Chris Conway

Personal information
- Born: County Laois

Sport
- Sport: Gaelic football
- Position: Corner forward

Club
- Years: Club
- Arles/Kilcruise

Club titles
- Laois titles: 1
- Leinster titles: 0

Inter-county
- Years: County
- To 2007: Laois

Inter-county titles
- Leinster titles: 1

= Chris Conway =

Laois Gaelic footballer

Chris Conway is a Gaelic football coach and player from County Laois.

He plays for the Arles-Kilcruise club. He formerly played at centre forward for Laois and in 2003 was part of the Laois team that won the Leinster Senior Football Championship title for the first time since 1946, before departing the inter-county scene after the 2006 season.

Conway emerged on to the scene in 1996 as part of the Laois minor team that won the All-Ireland Minor Football Championship title.

In 2003 his club Arles-Kilcruise won the Laois Senior Football Championship title under the captaincy of his brother, Paudge.

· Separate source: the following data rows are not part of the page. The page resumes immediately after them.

/-- A request to a register page: bytes read, or a cause (R365, R381, R419, R498). -/
def State.pageAccess (s : State) (m : Nat) (t : FabTarget) (off len : Nat) (write secure : Bool) (data : Bytes) (n err : Nat) : Except Nat Bytes × State :=
  if err = 3 then (.error cTimeout, s)
  else if len < off + n then (.error cDecode, s)
  else
    let rs := pageRegs off n
    if write then
      if !secure && rs.any (fun r => s.pageSecure (t.shift r)) then (.error cFabSecure, s)
      else (.ok [], s.each rs (fun r s => s.pageWrite m (t.shift r) (mergeReg (s.pageRead (t.shift r)).1 r off (data.take n))))
    else
      let o := rs.foldl (fun (a : Bytes × State) r => let x := a.2.pageRead (t.shift r); (a.1 ++ beBytes 8 x.1, x.2)) ([], s)
      (.ok (slice o.1 (off % 8) n), o.2)

/-- A request reaches its target. -/
def State.targetAccess (s : State) (m cls : Nat) (t : FabTarget) (write secure : Bool) (data : Bytes) (n err : Nat) : Except Nat Bytes × State :=
  match t with
  | .rom o => if write then (.ok [], s) else (.ok ((List.range n).map (fun i => Config.romByte (o + i))), s)
  | .flash o => if write then (.ok [], s) else (.ok ((List.range n).map (fun i => Config.flashByte (o + i))), s)
  | .sram o =>
    if write then (.ok [], s.modFab (fun f => { f with sram := dramWrite f.sram o (data.take n) }))
    else (.ok (dramRead s.fabric.sram o n), s)
  | _ =>
    match t.pageOff with
    | some (o, len) => s.pageAccess m t o len write secure data n err
    | none => s.storeAccess cls t write data n err

/-! ## Responses (R383) -/

/-- A request of a master ends with bytes or a cause. `tag` tells a core's access or a channel's beat. -/
def State.finishRequest (s : State) (m tag wa : Nat) (r : Except Nat Bytes) : State :=
  if isDsp m then
    let v : FarResp := match r with | .ok b => ⟨tag, 0, ofBytes b⟩ | .error e => ⟨tag, e, 0⟩
    s.modCore (m - 0x10) (fun c => { c with responses := c.responses ++ [v] })
  else if isDma m then s.dmaBeat (m - 0x20) tag wa r
  else s.modFab (fun f => { f with readData := match r with | .ok b => b | .error _ => [] })

/-! ## Arbiters (R21, R369) -/

/-- A request that has reached its target waits there: another master's lock holds the place (R371), or an OFFLINE channel an unprotected unit (R351). -/
def State.heldReq (s : State) (w : FabWait) (t : FabTarget) : Bool :=
  s.lockedOut w.master t w.req.size ||
  (match t with
   | .dram a => (unitsOf a w.req.size).any (fun u => match s.mapAddr (64 * u) with | some (ch, l) => decide (s.protUnits ≤ l) && s.chanState ch = 1 | none => false)
   | _ => false)

/-- The target of a waiting request; one that the logical space no longer has answers DECODE as DRAM does. -/
def State.waitTarget (s : State) (w : FabWait) : FabTarget :=
  ((if w.master = 0 || w.master = 0x67 then s.mgmtTarget w.pa else s.physTarget w.pa)).getD (.dram w.pa)

/-- The requests that an arbiter may grant: those that nothing holds, and that have no earlier one of their master ahead (R368). -/
def State.grantable (s : State) : List FabWait → List FabWait → List (FabWait × FabTarget)
  | _, [] => []
  | earlier, w :: ws =>
    let t := s.waitTarget w
    if s.heldReq w t || earlier.any (fun e => e.master = w.master) then s.grantable (earlier ++ [w]) ws else (w, t) :: s.grantable (earlier ++ [w]) ws

/-- The next grant: at the arbiter of the oldest request that may be granted, the highest class, and in it the rotating pointer over master ids (R21, R369). -/
def State.nextGrant (s : State) : Option (FabWait × FabTarget) :=
  match s.grantable [] s.fabric.waiting with
  | [] => none
  | g :: gs =>
    let a := arbiterOf g.2
    let here := (g :: gs).filter (fun x => arbiterOf x.2 = a)
    let cls := here.foldl (fun c x => max c x.1.req.cls) 0
    let top := here.filter (fun x => x.1.req.cls = cls)
    (rotating 256 ((lookup s.fabric.ptrs (4 * a + cls)).getD 0) (top.map (fun x => x.1.master))).bind (fun m => top.find? (fun x => x.1.master = m))

/-- The sequence of a locked request of the management processor begins, or names one more place (R371). -/
def State.lockFor (s : State) (w : FabWait) (t : FabTarget) : State :=
  if w.master = 0 && w.req.lock ≠ 0 then
    (if s.fabric.locks.any (fun l => l.master = 0) then s else s.lockStart ⟨0, [], [], s.time.tclk⟩).modFab
      (fun f => { f with locks := f.locks.map (fun l => if l.master = 0 then l.add t w.req.size else l) })
  else s

/-- A request is granted: it leaves its arbiter, whose pointer moves on, and has its effect (R21, R369, R382). -/
def State.grantReq (s : State) (w : FabWait) (t : FabTarget) : State :=
  let q := w.req
  let s := s.modFab (fun f => { f with waiting := f.waiting.erase w, ptrs := insertKey f.ptrs (4 * arbiterOf t + q.cls) ((w.master + 1) % 256) })
  let o := ((s.lockFor w t).meter t q.cls).targetAccess w.master q.cls t q.write q.secure q.data q.size q.err
  let s := match o.1 with
    | .ok b => o.2.finishRequest w.master w.tag q.addr (.ok b)
    | .error c => (o.2.fabFault w.master c q.cls q.write q.secure w.window q.addr w.pa).finishRequest w.master w.tag q.addr (.error c)
  if w.master = 0 && q.lock = 2 then s.lockEnd 0 else s

/-- The arbiters grant what they can; `fuel` counts the requests. -/
def State.grantAll : Nat → State → State
  | 0, s => s
  | fuel + 1, s => match s.nextGrant with | some (w, t) => State.grantAll fuel (s.grantReq w t) | none => s

/-- A translated request is routed to its target's arbiter, and granted there unless it must wait (R369, R371, R382). -/
def State.deliverRequest (s : State) (m tag window pa : Nat) (q : FabReq) : State :=
  match s.route m pa q.secure with
  | .error c => (s.fabFault m c q.cls q.write q.secure window q.addr pa).finishRequest m tag q.addr (.error c)
  | .ok _ => State.grantAll (s.fabric.waiting.length + 1) (s.modFab (fun f => { f with waiting := f.waiting ++ [⟨m, tag, window, pa, q⟩] }))

/-- A translation's end, for a request that waits for nothing else. -/
def State.endXlate (s : State) (m tag : Nat) (q : FabReq) (x : Xlate) : State :=
  match x with
  | .fault c i => (s.fabFault m c q.cls q.write q.secure i q.addr 0).finishRequest m tag q.addr (.error c)
  | .miss _ => (s.inc64 0x5C01 4 1).modFab (fun f => { f with walks := f.walks ++ [⟨m, tag, q⟩] })
  | .phys i pa e =>
    let s := match e with | some e => s.tlbTouch e | none => s
    (s.inc64 (0x5C40 + i) 7 1).deliverRequest m tag i pa q

/-- A request of a master is on its way: in a walk, or at an arbiter. -/
def State.inFlight (s : State) (m : Nat) : Bool := s.fabric.walks.any (fun w => w.master = m) || s.fabric.waiting.any (fun w => w.master = m)

/-- A windowed request issues (R375), once the one before it of its master has been granted (R368). -/
def State.issueWindowed (s : State) (m tag : Nat) (q : FabReq) : Option State :=
  if s.inFlight m then none
  else
    let x := s.xlate m q.addr q.write q.secure
    match x with
    | .phys _ _ (some _) => some ((s.inc64 0x5C01 3 1).endXlate m tag q x)
    | _ => some (s.endXlate m tag q x)

/-- The next far access of core `n` (R299). -/
def State.coreRequest (s : State) (n : Nat) (err : Nat) : Option State :=
  match (s.core n).far.find? (fun f => !f.sent) with
  | none => none
  | some f =>
    let q : FabReq := ⟨f.addr - 0x80000000, 4, f.store, beBytes 4 f.data, s.masterClass (0x10 + n) 0, s.flag (0x5000 + n) 5, 0, err⟩
    (s.modCore n (fun c => { c with far := c.far.map (fun g => if g.id = f.id then { g with sent := true } else g) })).issueWindowed (0x10 + n) f.id q

/-- The next read of channel `c` finds its 16 bursts buffered (R39, R391). -/
def State.burstsFull (s : State) (c : Nat) (write : Bool) : Bool :=
  let x := s.dma c
  !write && x.mover && s.dmaRun c = dmActive && x.fetch.isNone && decide (256 ≤ x.buffer.length)
    && (match x.desc with | some d => !dscFill d && decide (x.readOff < dscLen d) | none => false)

/-- The next request of channel `c` (R391). One that finds its burst tags in use counts (R39, R500). -/
def State.chanRequest (s : State) (c : Nat) (r : FabReq) : Option State :=
  if s.burstsFull c r.write then some (s.poolFull 2)
  else match s.dmaRequest c r.write with
    | none => none
    | some (kind, wa, data) =>
      match (if kind = 1 then s.dmaLock c else some s) with
      | none => none
      | some s => s.issueWindowed (0x20 + c) kind ⟨wa, 64, kind = 2, data, s.dmaClass c, s.dmaSecure c, 0, r.err⟩

/-- Fabric tags of an unwindowed master: 128 of the management processor, 512 that the others share (R39, R367). -/
def State.tagsLeft (s : State) (m : Nat) : Bool :=
  if m = 0 then decide ((s.fabric.waiting.filter (fun w => w.master = 0)).length < 128)
  else decide ((s.fabric.waiting.filter (fun w => decide (0x60 ≤ w.master))).length < 512)

/-- The next request of an unwindowed master: the management processor's are secure (R372). One that finds no tag counts, and waits at its source. -/
def State.plainRequest (s : State) (m : Nat) (r : FabReq) : State :=
  if !s.tagsLeft m then s.poolFull 3 else s.deliverRequest m 0 0xFF r.addr { r with secure := m = 0, cls := s.masterClass m r.cls }

/-- FABRIC_REQUEST (R375): a request of a master is windowed, translated, checked, routed and granted, or ends in a fault. One that must wait does so at its
walk or its arbiter, or has no effect yet. -/
def execFabricRequest (master : Nat) (req : FabReq) (s : State) : Result :=
  inst (masterOk master)
    (.next (if isDsp master then (s.coreRequest (master - 0x10) req.err).getD s
            else if isDma master then (s.chanRequest (master - 0x20) req).getD s
            else s.plainRequest master req))

/-- PAGE_WALK_COMPLETE (R379): one of the 16 walks in progress completes; its request is translated by the windows then in force (R376). -/
def execPageWalkComplete (walk : Nat) (s : State) : Result :=
  inst (decide (walk < 16))
    (match s.fabric.walks[walk]? with
     | none => .next s
     | some k =>
       let q := k.req
       let r := match s.xlate k.master q.addr q.write q.secure with
         | .miss i => s.walkNow q.cls i (q.addr - s.reg (0x5C40 + i) 3) q.write q.secure
         | x => (x, s)
       .next ((r.2.modFab (fun f => { f with walks := f.walks.eraseIdx walk })).endXlate k.master k.tag q r.1))

/-- A request waits at an arbiter in a class (R500). -/
def State.arbiterWaits (s : State) (a cls : Nat) : Bool :=
  s.fabric.waiting.any (fun w => w.req.cls = cls && arbiterOf (s.waitTarget w) = a && s.lockedOut w.master (s.waitTarget w) w.req.size)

Conway also had a coaching role with Knockbeg College, where he is a schoolteacher, and guided his "alma mater" to a 2005 All-Ireland Senior Colleges title.

Conway finished his inter-county career with the Laois football team at the end of the 2007 season.

He joined the Laois backroom team as a coach (alongside Brian "Beano" McDonald) under the management of Billy Sheehan, who was appointed manager in October 2021.